▶ Task description
Give again, word for word, each line below starting at the one that contains "s.time with ms" and ending at the one that contains "choice). What the".

(Source data)
· · · · · · ·
-- ==== Sys2Proof/Certificates/Slice0/Obligations.lean ====
section
/-! DEFINITION. The statements about the part, for the provers. Each docstring names the rules of spec/ that it formalises, and
the log entries where a clause rests on a choice of the model. -/

open Sys2Proof Sys2Proof.Machine

/-- Log entry 1: the command at the front of the queue is carried out with the queue's rest. -/
def Obligations.StepTakesTheFrontCommand : Prop :=
  ∀ (s : State) (c : Instr) (rest : List Instr), s.pending = c :: rest → step s = exec c { s with pending := rest }

/-- With no command waiting the part carries out what has fallen due, and where nothing has it lets one millisecond pass (log
entries 1, 21 and 22: the model's choice). `FallsDue` says when each thing has: BYTE_GAP_EXPIRY on a link whose frame has a gap of
more than 50 ms (R195); REPLY_WINDOW_EXPIRY at a window of 0 ms (R23); SWEEP_COUNTDOWN_EXPIRY at a countdown of 0 (R22); a valve's
travel expiry where it is OPENING or CLOSING with its countdown at 0 (R98); PRIMING_EXPIRY and NO_FLOW_EXPIRY of a pump in PRIMING
and in FLOW_WATCH with its countdown at 0 (R47 to R49); INTERVAL_EXPIRY and DWELL_EXPIRY where the Sequencer is RUNNING with that
wait and that countdown at 0 (R128, R132); ACK_EXPIRY in HOLD_REQUESTED at an ack countdown of 0 (R162); and the sending of a notice,
where a ship kind is pending or the shore queue holds one, on a link with a FREE transmitter, no current and no waiting request and
no commit running (R201, R203). Of several the first of `dueOrder` is taken: the two gaps (ship, shore), the reply window, the sweep
countdown, the valves in ascending channel, of each pump in ascending number priming and no-flow, the interval, the dwell, the ack,
the ship notice, the shore notice (log entry 22: the model's choice). R204: a millisecond moves the time base by one, the reply window,
the gap of a frame in receipt on each link (R195), and at every hundredth the countdowns of 0.1 s: of a valve in travel (R97),
of a pump's no-flow phase (R47), of the Sequencer's step interval (R128) and dwell (R132), of the ack (R162) and of a sweep that
polls no slot (R22); at every thousandth the second boundary follows (R43); and nothing else moves. R207: while the reset input
is held nothing moves (log entry 2). -/
def Obligations.AnEmptyQueueLetsTimePass : Prop :=
  (∀ s : State, s.pending = [] →
     (∀ c before after, dueOrder = before ++ c :: after → FallsDue s c → (∀ b ∈ before, ¬ FallsDue s b) →
       step s = exec c s) ∧
     ((∀ c ∈ dueOrder, ¬ FallsDue s c) → step s = .next (passMillisecond s))) ∧
  (∀ s : State, s.inputs.reset = true → passMillisecond s = s) ∧
  (∀ s : State, s.inputs.reset = false →
     let link (x : LinkState) : LinkState := { x with
       rx := match x.rx with
         | .hunting => .hunting
         | .inFrame got gap => .inFrame got (gap + 1) }
     let valve (v : Valve) : Valve :=
       if v.state = .opening ∨ v.state = .closing then { v with countdown := v.countdown - 1 } else v
     let pump (m : PumpMeter) : PumpMeter := if m.phase = .off then m else { m with countdown := m.countdown - 1 }
     let c := s.seq.core
     let passed : State := { s with
       time := { s.time with ms := s.time.ms + 1 }
       links := { s.links with ship := link s.links.ship, shore := link s.links.shore }
       gauge := { s.gauge with poll := s.gauge.poll.map Nat.pred } }
     let ticked : State := { passed with
       gauge := { passed.gauge with countdown := s.gauge.countdown.map Nat.pred }
       xfer := { s.xfer with valves := s.xfer.valves.map valve }
       meter := { s.meter with p0 := pump s.meter.p0, p1 := pump s.meter.p1, p2 := pump s.meter.p2, p3 := pump s.meter.p3 }
       seq := { s.seq with
         core := { c with
           interval := if c.state = .running ∨ c.state = .suspending then c.interval - 1 else c.interval
           dwell := if c.state = .running then c.dwell - 1 else c.dwell } }
       tracker := { s.tracker with ack := s.tracker.ack.map Nat.pred } }
     ((s.time.ms + 1) % 100 ≠ 0 → passMillisecond s = passed) ∧
     ((s.time.ms + 1) % 100 = 0 → (s.time.ms + 1) % 1000 ≠ 0 → passMillisecond s = ticked) ∧
     ((s.time.ms + 1) % 1000 = 0 → exec .secondBoundary ticked = .next (passMillisecond s)))

/-- Every command answers a next state in every state, and none touches the queue (log entries 1 and 32: the model's
choice). What the next state is, the statements after this one say. -/
def Obligations.EveryCommandCompletesAndKeepsTheQueue : Prop :=
  ∀ (c : Instr) (s : State), ∃ t, exec c s = .next t ∧ t.pending = s.pending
· · · · · · ·
▶ Written answer
       time := { s.time with ms := s.time.ms + 1 }
       links := { s.links with ship := link s.links.ship, shore := link s.links.shore }
       gauge := { s.gauge with poll := s.gauge.poll.map Nat.pred } }
     let ticked : State := { passed with
       gauge := { passed.gauge with countdown := s.gauge.countdown.map Nat.pred }
       xfer := { s.xfer with valves := s.xfer.valves.map valve }
       meter := { s.meter with p0 := pump s.meter.p0, p1 := pump s.meter.p1, p2 := pump s.meter.p2, p3 := pump s.meter.p3 }
       seq := { s.seq with
         core := { c with
           interval := if c.state = .running ∨ c.state = .suspending then c.interval - 1 else c.interval
           dwell := if c.state = .running then c.dwell - 1 else c.dwell } }
       tracker := { s.tracker with ack := s.tracker.ack.map Nat.pred } }
     ((s.time.ms + 1) % 100 ≠ 0 → passMillisecond s = passed) ∧
     ((s.time.ms + 1) % 100 = 0 → (s.time.ms + 1) % 1000 ≠ 0 → passMillisecond s = ticked) ∧
     ((s.time.ms + 1) % 1000 = 0 → exec .secondBoundary ticked = .next (passMillisecond s)))

/-- Every command answers a next state in every state, and none touches the queue (log entries 1 and 32: the model's
choice). What the next state is, the statements after this one say. -/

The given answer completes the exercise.